● EXERCISE OBJECTIVE:
Using the records below, quote only the span that opens with the line containing "theorem test_step_rm_reg_direct : seen" and closes with the line containing "empty calculation. -/", exactly and inclusively.

● EXTRACTED MATERIAL:
-- ==== Sys2Proof/Tests/Slice0.lean ====
section
/-! SUPPORT. The model's own tests: the well-formedness smoke test, one encoding of every row written out bit by bit,
one or two small steps per row with results from spec/95_test_vectors.md, and for every obligation with hypotheses a
named witness that meets them. -/

namespace Sys2Proof.Tests

open Sys2Proof.Machine

/-! ## Helpers -/

/-- Right after reset, on a stream that holds exactly these octets. -/
def onStream (bs : List Byte) : State := State.start Config.default (ByteSource.ofList bs)

/-- The next state of an outcome. -/
def nextOf : Host.Outcome State Fault Refusal → Option State
  | .next t => some t
  | .fault _ => none
  | .refused _ => none

/-- What an observer sees after an outcome: the trace, `st`, `pos`, `unsup_seen`, `eos_fault`. -/
def seen (o : Host.Outcome State Fault Refusal) : Option (List Event × SeqState × Nat × Bool × Bool) :=
  (nextOf o).map (fun t => (t.trace, t.st, t.pos, t.unsupSeen, t.eosFault))

/-- Parameters whose two opcode sets overlap (93_implementation_defined.md U14): `0xB0` to `0xB3` pass
both tests, and `RM` wins. -/
def overlapping : Config := { Config.default with opcRr6 := 0b101100#6 }

/-- The alternative policy of 92_eei_decisions.md D6. -/
def resuming : Config := { Config.default with eosPolicy := .resume }

/-! ## Well-formedness refuses an ill-formed term, one for each check -/

theorem test_illformed_rm_reg_mem : Instr.WellFormed Config.default (.movRmRegMem true 0b001#3 0b110#3) = false := by decide
theorem test_illformed_reg_rm_mem : Instr.WellFormed Config.default (.movRegRmMem false 0b011#3 0b110#3) = false := by decide
theorem test_illformed_imm8 : Instr.WellFormed overlapping (.movRegImm8 0b011#3 0x2A#8) = false := by decide
theorem test_illformed_imm16 :
    Instr.WellFormed { Config.default with opcRr6 := 0b101110#6 } (.movRegImm16 0b000#3 0x2A#16) = false := by decide
theorem test_illformed_unsupported_rm : Instr.WellFormed Config.default (.unsupported 0x88#8) = false := by decide
theorem test_illformed_unsupported_imm : Instr.WellFormed Config.default (.unsupported 0xB0#8) = false := by decide
theorem test_wellformed_nearest :
    Instr.WellFormed Config.default (.movRmRegMem true 0b001#3 0b111#3) = true ∧
      Instr.WellFormed overlapping (.movRegImm8 0b100#3 0x2A#8) = true ∧
      Instr.WellFormed Config.default (.unsupported 0x8C#8) = true := by decide

/-! ## Every row's encoding, bit by bit (30_encoding.md R81, R82): fields other than those of the obligation -/

theorem test_decode_rm_reg_direct :
    decode Config.default [0b10001000#8, 0b11100101#8] = .ok (.movRmRegDirect false 0b100#3 0b101#3) [] := by decide
theorem test_decode_reg_rm_direct :
    decode Config.default [0b10001011#8, 0b11000001#8] = .ok (.movRegRmDirect true 0b000#3 0b001#3) [] := by decide
theorem test_decode_rm_reg_addr :
    decode Config.default [0b10001000#8, 0b00110110#8, 0xCD#8, 0xAB#8] =
      .ok (.movRmRegAddr false 0b110#3 0xABCD#16) [] := by decide
theorem test_decode_reg_rm_addr :
    decode Config.default [0b10001011#8, 0b00000110#8, 0x34#8, 0x12#8] =
      .ok (.movRegRmAddr true 0b000#3 0x1234#16) [] := by decide
theorem test_decode_rm_reg_mem :
    decode Config.default [0b10001001#8, 0b00000111#8] = .ok (.movRmRegMem true 0b000#3 0b111#3) [] := by decide
theorem test_decode_reg_rm_mem :
    decode Config.default [0b10001010#8, 0b00111101#8] = .ok (.movRegRmMem false 0b111#3 0b101#3) [] := by decide
theorem test_decode_rm_reg_disp8 :
    decode Config.default [0b10001001#8, 0b01010011#8, 0x80#8] =
      .ok (.movRmRegDisp8 true 0b010#3 0b011#3 0x80#8) [] := by decide
theorem test_decode_reg_rm_disp8 :
    decode Config.default [0b10001010#8, 0b01000100#8, 0x80#8] =
      .ok (.movRegRmDisp8 false 0b000#3 0b100#3 0x80#8) [] := by decide
theorem test_decode_rm_reg_disp16 :
    decode Config.default [0b10001000#8, 0b10110001#8, 0x01#8, 0x80#8] =
      .ok (.movRmRegDisp16 false 0b110#3 0b001#3 0x8001#16) [] := by decide
theorem test_decode_reg_rm_disp16 :
    decode Config.default [0b10001011#8, 0b10000110#8, 0x05#8, 0x00#8] =
      .ok (.movRegRmDisp16 true 0b000#3 0b110#3 0x0005#16) [] := by decide
theorem test_decode_reg_imm8 :
    decode Config.default [0b10110100#8, 0x8B#8] = .ok (.movRegImm8 0b100#3 0x8B#8) [] := by decide
theorem test_decode_reg_imm16 :
    decode Config.default [0b10111100#8, 0x00#8, 0x80#8] = .ok (.movRegImm16 0b100#3 0x8000#16) [] := by decide
theorem test_decode_unsupported :
    decode Config.default [0b11111111#8, 0x8B#8] = .ok (.unsupported 0xFF#8) [0x8B#8] := by decide

/-- 95_test_vectors.md T2, the literal-reading column at its boundaries, and U14. -/
theorem test_classify_other_parameters :
    (classify Config.literalReading 0x0F#8 = .imm ∧ classify Config.literalReading 0x10#8 = .unsupported ∧
      classify Config.literalReading 0x1F#8 = .unsupported ∧ classify Config.literalReading 0x20#8 = .rm ∧
      classify Config.literalReading 0x23#8 = .rm ∧ classify Config.literalReading 0x24#8 = .unsupported) ∧
    classify overlapping 0xB0#8 = .rm ∧ classify overlapping 0xB4#8 = .imm := by decide

/-- 95_test_vectors.md T2, the default column at its boundaries. -/
theorem test_classify_boundaries :
    classify Config.default 0x87#8 = .unsupported ∧ classify Config.default 0x88#8 = .rm ∧
      classify Config.default 0x8B#8 = .rm ∧ classify Config.default 0x8C#8 = .unsupported ∧
      classify Config.default 0xAF#8 = .unsupported ∧ classify Config.default 0xB0#8 = .imm ∧
      classify Config.default 0xBF#8 = .imm ∧ classify Config.default 0xC0#8 = .unsupported := by decide

/-- Octets that end inside an instruction, or none at all (95_test_vectors.md S8, V35, V40). -/
theorem test_decode_short :
    decode Config.default [] = .endOfStream ∧ decode Config.default [0x8B#8] = .truncated ∧
      decode Config.default [0x8B#8, 0x80#8, 0x05#8] = .truncated ∧
      decode Config.default [0xB8#8, 0x34#8] = .truncated := by decide

/-! ## One step of each row, from spec/95_test_vectors.md -/

/-- V1. -/
theorem test_step_rm_reg_direct : seen (step (onStream [0x89#8, 0xD9#8])) =
    some ([.instr ⟨.mov, .reg 9#4, .reg 11#4⟩], .fetch, 2, false, false) := by decide
/-- V5: codes 100 and 101 wide are `sp` and `bp`. -/
theorem test_step_reg_rm_direct : seen (step (onStream [0x8B#8, 0xE5#8])) =
    some ([.instr ⟨.mov, .reg 12#4, .reg 13#4⟩], .fetch, 2, false, false) := by decide
/-- V12. -/
theorem test_step_rm_reg_addr : seen (step (onStream [0x89#8, 0x0E#8, 0x34#8, 0x12#8])) =
    some ([.instr ⟨.mov, .mem [] (some 4660#16), .reg 9#4⟩], .fetch, 4, false, false) := by decide
/-- V14: the empty calculation. -/
theorem test_step_reg_rm_addr : seen (step (onStream [0x8B#8, 0x06#8, 0x00#8, 0x00#8])) =
    some ([.instr ⟨.mov, .reg 8#4, .mem [] none⟩], .fetch, 4, false, false) := by decide
/-- V10. -/
theorem test_step_rm_reg_mem : seen (step (onStream [0x88#8, 0x0C#8])) =
    some ([.instr ⟨.mov, .mem [14#4] none, .reg 1#4⟩], .fetch, 2, false, false) := by decide
/-- V11: a register also used as base. -/
theorem test_step_reg_rm_mem : seen (step (onStream [0x8B#8, 0x3D#8])) =
    some ([.instr ⟨.mov, .reg 15#4, .mem [15#4] none⟩], .fetch, 2, false, false) := by decide
/-- V17: a zero displacement is consumed and dropped; `rm = 110` is `bp`. -/
theorem test_step_rm_reg_disp8 : seen (step (onStream [0x88#8, 0x6E#8, 0x00#8])) =
    some ([.instr ⟨.mov, .mem [13#4] none, .reg 5#4⟩], .fetch, 3, false, false) := by decide
/-- V21: `0xFF` is 255, not -1. -/
theorem test_step_reg_rm_disp8 : seen (step (onStream [0x8B#8, 0x41#8, 0xFF#8])) =
    some ([.instr ⟨.mov, .reg 8#4, .mem [11#4, 15#4] (some 255#16)⟩], .fetch, 3, false, false) := by decide
/-- V22. -/
theorem test_step_rm_reg_disp16 : seen (step (onStream [0x89#8, 0x94#8, 0xE8#8, 0x03#8])) =
    some ([.instr ⟨.mov, .mem [14#4] (some 1000#16), .reg 10#4⟩], .fetch, 4, false, false) := by decide
/-- V27: the top bit of a 2-octet value. -/
theorem test_step_reg_rm_disp16 : seen (step (onStream [0x8B#8, 0x9B#8, 0x00#8, 0x80#8])) =
    some ([.instr ⟨.mov, .reg 11#4, .mem [13#4, 15#4] (some 32768#16)⟩], .fetch, 4, false, false) := by decide
/-- V28: a zero immediate is kept. -/
theorem test_step_reg_imm8 : seen (step (onStream [0xB0#8, 0x00#8])) =
    some ([.instr ⟨.mov, .reg 0#4, .imm 0#16⟩], .fetch, 2, false, false) := by decide
/-- V33. -/
theorem test_step_reg_imm16 : seen (step (onStream [0xBC#8, 0x00#8, 0x80#8])) =
    some ([.instr ⟨.mov, .reg 12#4, .imm 32768#16⟩], .fetch, 3, false, false) := by decide
/-- V36. -/
theorem test_step_unsupported : seen (step (onStream [0x8C#8])) =
    some ([.errUnsupported 0x8C#8], .fetch, 1, true, false) := by decide

/-! ## Ends of the stream -/

/-- V35. -/
theorem test_step_empty_stream : seen (step (onStream [])) = some ([.endOfRun], .haltEnd, 0, false, false) := by decide
/-- S8. -/
theorem test_step_truncated_one : seen (step (onStream [0x8B#8])) = some ([.errEos], .haltFault, 1, false, true) := by decide
/-- V41 and V43. -/
theorem test_step_truncated_more :
    seen (step (onStream [0x8B#8, 0x06#8, 0x34#8])) = some ([.errEos], .haltFault, 3, false, true) ∧
      seen (step (onStream [0xB8#8, 0x34#8])) = some ([.errEos], .haltFault, 2, false, true) := by decide

/-- V44: both flags in one run. -/
theorem test_run_both_flags : seen (core.run 2 (onStream [0xFF#8, 0x8B#8])) =
    some ([.errUnsupported 0xFF#8, .errEos], .haltFault, 2, true, true) := by decide

/-- 70_reset_and_hazards.md R265's example, its third attempt: two octets skipped, then a bogus instruction. -/
theorem test_run_resync : seen (core.run 3 (onStream [0xC7#8, 0x06#8, 0x8B#8, 0xC1#8, 0x05#8, 0x00#8])) =
    some ([.errUnsupported 0xC7#8, .errUnsupported 0x06#8, .instr ⟨.mov, .reg 8#4, .reg 9#4⟩], .fetch, 4, true, false) := by
  decide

● WRITTEN SOLUTION:
theorem test_step_rm_reg_direct : seen (step (onStream [0x89#8, 0xD9#8])) =
    some ([.instr ⟨.mov, .reg 9#4, .reg 11#4⟩], .fetch, 2, false, false) := by decide
/-- V5: codes 100 and 101 wide are `sp` and `bp`. -/
theorem test_step_reg_rm_direct : seen (step (onStream [0x8B#8, 0xE5#8])) =
    some ([.instr ⟨.mov, .reg 12#4, .reg 13#4⟩], .fetch, 2, false, false) := by decide
/-- V12. -/
theorem test_step_rm_reg_addr : seen (step (onStream [0x89#8, 0x0E#8, 0x34#8, 0x12#8])) =
    some ([.instr ⟨.mov, .mem [] (some 4660#16), .reg 9#4⟩], .fetch, 4, false, false) := by decide
/-- V14: the empty calculation. -/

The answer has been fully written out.